Она видела, что нравится Тому. Он почти не отходил от нее и сейчас, изворачиваясь перед ней в замысловатом танце, пытался пристально смотреть в глаза, хотя это ему трудно давалось. Какого же цвета у него глаза? Светлые, почти такие же рыжие, как и он сам. Рядом танцевала Мария с высоким Борисом, которому уж никак не подходило прозвище Блоха. Уж скорее - Кузнечик. Он был бы красавцем, если бы не тяжелая лошадиная челюсть, придававшая его лицу угрюмое выражение, и бесцветные, невыразительные глаза.

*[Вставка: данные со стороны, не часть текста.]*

/-- R181: a pixel whose alpha differs from prev's is coded, after the owed run, as IDX where it is a cache hit
past pixel 0, and else as RGBA; so it is never RUN, DIFF, LUMA or RGB. -/
def Obligations.AlphaTransitionIsIdxOrRgba : Prop :=
  ∀ (px : Pixel) (s : State), s.enc.phase = .pixels → s.enc.pixRead s.enc.i.toNat = some px →
    px.a ≠ s.enc.prev.a →
    (s.enc.i = 0 ∨ (s.enc.pixRead (cacheRead s.enc.cache (pixelHash px)).toNat).isSome = true) →
    (s.enc.i ≠ 0 ∧ s.enc.pixRead (cacheRead s.enc.cache (pixelHash px)).toNat = some px →
      encStep s = .next (afterPixel (owedRun s.enc ++ [(pixelHash px).setWidth 8]) 0 px s)) ∧
    (¬ (s.enc.i ≠ 0 ∧ s.enc.pixRead (cacheRead s.enc.cache (pixelHash px)).toNat = some px) →
      encStep s = .next (afterPixel (owedRun s.enc ++ [0xFF, px.r, px.g, px.b, px.a]) 0 px s))

/-- R169: the finish step flushes a pending run, appends the end marker and is DONE. -/
def Obligations.EncoderFinishStep : Prop :=
  ∀ s : State, s.enc.phase = .finish →
    encStep s = .next
      { s with
        enc := { emit (owedRun s.enc ++ [0, 0, 0, 0, 0, 0, 0, 1]) s.enc with run := 0, phase := .done } }

/-- R180: k consecutive pixels equal to prev, met with no run pending, are emitted as k / 62 chunks 0xFD, and
k % 62 of them are then pending; nothing else is emitted. -/
def Obligations.RunBlockIsCutAtSixtyTwo : Prop :=
  ∀ (k : Nat) (s : State), s.enc.phase = .pixels → s.enc.run = 0 →
    s.enc.i.toNat + k < s.enc.N →
    (∀ j, j < k → s.enc.pixRead (s.enc.i.toNat + j) = some s.enc.prev) →
    ∃ t, encSteps k s = .next t ∧ t.enc.run.toNat = k % 62 ∧ t.enc.prev = s.enc.prev ∧
      t.enc.i.toNat = s.enc.i.toNat + k ∧ t.enc.phase = .pixels ∧
      (t.enc.dst, t.enc.opos) =
        ((emit (List.replicate (k / 62) 0xFD) s.enc).dst, (emit (List.replicate (k / 62) 0xFD) s.enc).opos)

/-- R178, R179: from ENCODE START on any whole surface, ENC is DONE after exactly N + 2 steps and not before,
with between 22 and 22 + 5 N bytes appended, at positions 0 up, and `enc.opos` is their number as long as 64
bits can count them. -/
def Obligations.EncodeEndsInNPlusTwoSteps : Prop :=
  ∀ (W H : U32) (pixels : List Pixel) (s : State), pixels.length = W.toNat * H.toNat →
    (∃ t, encSteps (W.toNat * H.toNat + 2) (beginEncode W H pixels s) = .next t ∧ t.enc.phase = .done ∧
      22 ≤ t.enc.dst.length ∧ t.enc.dst.length ≤ 22 + 5 * (W.toNat * H.toNat) ∧
      Memory.spans t.enc.dst t.enc.dst.length ∧
      (t.enc.dst.length < 2 ^ 64 → t.enc.opos.toNat = t.enc.dst.length)) ∧
    (∀ k, k < W.toNat * H.toNat + 2 →
      ∃ t, encSteps k (beginEncode W H pixels s) = .next t ∧ t.enc.phase ≠ .done)

/-- The frame of the encoder (R31, R77, R80, R36): its steps leave the decoder, the parameters, the host port,
its surface and dimensions; and every byte appended so far stays. -/
def Obligations.EncoderFrame : Prop :=
  ∀ s t : State, encStep s = .next t →
    t.dec = s.dec ∧ t.cfg = s.cfg ∧ t.host = s.host ∧ t.draws = s.draws ∧ t.enc.src = s.enc.src ∧
    t.enc.W = s.enc.W ∧ t.enc.H = s.enc.H ∧
    ∀ a b, Memory.read s.enc.dst a = some b → Memory.read t.enc.dst a = some b

/-! ### The host port and the machine -/

/-- R160: ENCODE START from IDLE or DONE, and from no other phase, binds the surface and an empty buffer and
seeds the engine. -/
def Obligations.EncodeStartSeeds : Prop :=
  ∀ (W H : U32) (pixels : List Pixel) (room : Nat) (s : State),
    (s.enc.phase = .idle ∨ s.enc.phase = .done → pixels.length = W.toNat * H.toNat →
      22 + 5 * (W.toNat * H.toNat) ≤ room →
      ∃ e : EncState, hostStep (.startEncode W H pixels room) s = .next { s with enc := e } ∧
        e.W = W ∧ e.H = H ∧ e.i = 0 ∧ e.prev = ⟨0, 0, 0, 255⟩ ∧ e.run = 0 ∧
        (∀ slot, cacheRead e.cache slot = 0) ∧ e.opos = 0 ∧ e.phase = .header ∧ e.dst = [] ∧
        ∀ k, k < pixels.length → e.pixRead k = pixels[k]?) ∧
    (s.enc.phase ≠ .idle → s.enc.phase ≠ .done → ∃ r, hostStep (.startEncode W H pixels room) s = .refused r)

/-- R200: DECODE START from IDLE, DONE or ERROR, and from no other phase, binds the buffer, latches its length,
and clears `dec.pos` and the cause. -/
def Obligations.DecodeStartBinds : Prop :=
  ∀ (bytes : List Byte) (supply : Nat) (s : State),
    (s.dec.phase = .idle ∨ s.dec.phase = .done ∨ s.dec.phase = .error → bytes.length < 2 ^ 64 →
      ∃ t, hostStep (.startDecode bytes supply) s = .next t ∧ t.dec.len.toNat = bytes.length ∧
        t.dec.pos = 0 ∧ t.dec.cause = 0 ∧ t.dec.phase = .header ∧ t.enc = s.enc ∧ t.cfg = s.cfg ∧
        t.host = s.host ∧ ∀ k, t.dec.bufRead k = bytes[k]?) ∧
    (s.dec.phase ≠ .idle → s.dec.phase ≠ .done → s.dec.phase ≠ .error →
      ∃ r, hostStep (.startDecode bytes supply) s = .refused r)

/-- R269, R292: a START of an engine that runs, and the reading of a result outside DONE, are refused; in DONE
the host reads the result, and it reads the status in any phase (R56). -/
def Obligations.HostProtocol : Prop :=
  ∀ s : State,
    (∀ W H pixels room, s.enc.active = true →
      hostStep (.startEncode W H pixels room) s = .refused .startWhileRunning) ∧
    (∀ bytes supply, s.dec.active = true →
      hostStep (.startDecode bytes supply) s = .refused .startWhileRunning) ∧
    (s.enc.phase ≠ .done → hostStep .readEncoded s = .refused .resultBeforeDone) ∧
    (s.dec.phase ≠ .done → hostStep .readDecoded s = .refused .resultBeforeDone) ∧
    (s.enc.phase = .done →
      hostStep .readEncoded s = .next (sawView (.encoded s.enc.opos s.enc.dst) s)) ∧
    (s.dec.phase = .done →
      hostStep .readDecoded s = .next (sawView (.decoded s.dec.W s.dec.H s.dec.dst) s)) ∧
    hostStep .readEncStatus s = .next (sawView (.encStatus s.enc.phase s.enc.opos) s) ∧
    hostStep .readDecStatus s = .next
      (sawView (.decStatus s.dec.phase s.dec.cause s.dec.epos s.dec.W s.dec.H s.dec.chan s.dec.cs) s)

/-- R30, R33: a step is one whole move of whoever moves next, once that move has been taken; with an empty
agenda it is DEC while DEC runs, else ENC while ENC runs (entry 6), else the machine stays (entry 7). -/
def Obligations.StepMakesTheNextMove : Prop :=
  (∀ (s : State) (m : Move) (ms : List Move), s.host.agenda = m :: ms →
    step s = moveStep m { s with host := { s.host with agenda := ms } }) ∧
  (∀ s : State, s.host.agenda = [] →
    (s.dec.active = true → step s = decStep s) ∧
    (s.dec.active = false → s.enc.active = true → step s = encStep s) ∧
    (s.dec.active = false → s.enc.active = false → step s = .next s))

/-- R280: after power-on both engines are IDLE. -/
def Obligations.ResetIsIdle : Prop :=
  State.reset.enc.phase = .idle ∧ State.reset.dec.phase = .idle

/-- The memories are in canonical form at reset (entry 11). -/
def Obligations.ResetMemoriesAreCanonical : Prop := State.reset.memWf = true

/-- Every step keeps all memories in canonical form (entry 11). -/
def Obligations.StepKeepsMemoriesCanonical : Prop :=
  ∀ s t : State, s.memWf = true → step s = .next t → t.memWf = true

/-- The invariant holds at reset. -/
def Obligations.ResetMeetsInvariant : Prop := State.reset.Inv

/-- R44: every step keeps the encoder's invariant. -/
def Obligations.StepKeepsEncoderInvariant : Prop :=
  ∀ s t : State, s.memWf = true → EncInv s.enc → step s = .next t → EncInv t.enc

/-- R55: every step keeps the decoder's invariant. -/
def Obligations.StepKeepsDecoderInvariant : Prop :=
  ∀ s t : State, s.memWf = true → DecInv s.dec → step s = .next t → DecInv t.dec

/-- Where the invariant holds, no step faults: R262 (the encoder raises nothing), R44 (c), R81 (the decoder
reads inside its buffer) and R218 (the dispatch has no residual arm): what is refused is a host action or a
surface the host cannot supply. -/
def Obligations.InvariantStepsDoNotStop : Prop :=
  ∀ s : State, s.Inv →
    (∃ t, step s = .next t) ∨ (∃ a r, s.nextMove = some (.host a) ∧ step s = .refused r) ∨
      (s.nextMove = some .dec ∧ s.dec.phase = .header ∧ step s = .refused .noOutputSurface)

/-- R58: no step changes the parameters. -/
def Obligations.ParametersNeverChange : Prop :=
  ∀ s t : State, step s = .next t → t.cfg = s.cfg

Мария, плотная и коротконогая, танцевала азартно и поворачивалась для своего веса довольно легко.
Блоха, более медлительный, с неподвижным лицом, скорее не танцевал, а раскачивался на одном месте, надменно глядя сверху вниз на свою тумбообразную партнершу.
В другой комнате сидели за столом еще несколько парней и две девушки, которых Ева впервые здесь увидела. Одна пара встала и тоже пошла танцевать. В открытую дверь виден большой круглый стол, уставленный бутылками и закусками. Посередине гигантский арбуз. Окно распахнуто, и вишневые ветки с твердыми бело-розовыми ягодами подрагивали на ветру.
Музыка оборвалась, Том подошел к магнитофону, стоявшему на подоконнике, и переменил кассету. Пел Демис Руссос. Когда Том снова подошел к ней, Ева сказала, что устала и хочет отдохнуть. На самом деле ей захотелось послушать популярного певца, который ей очень нравился. Том присел у ее ног прямо на ковер.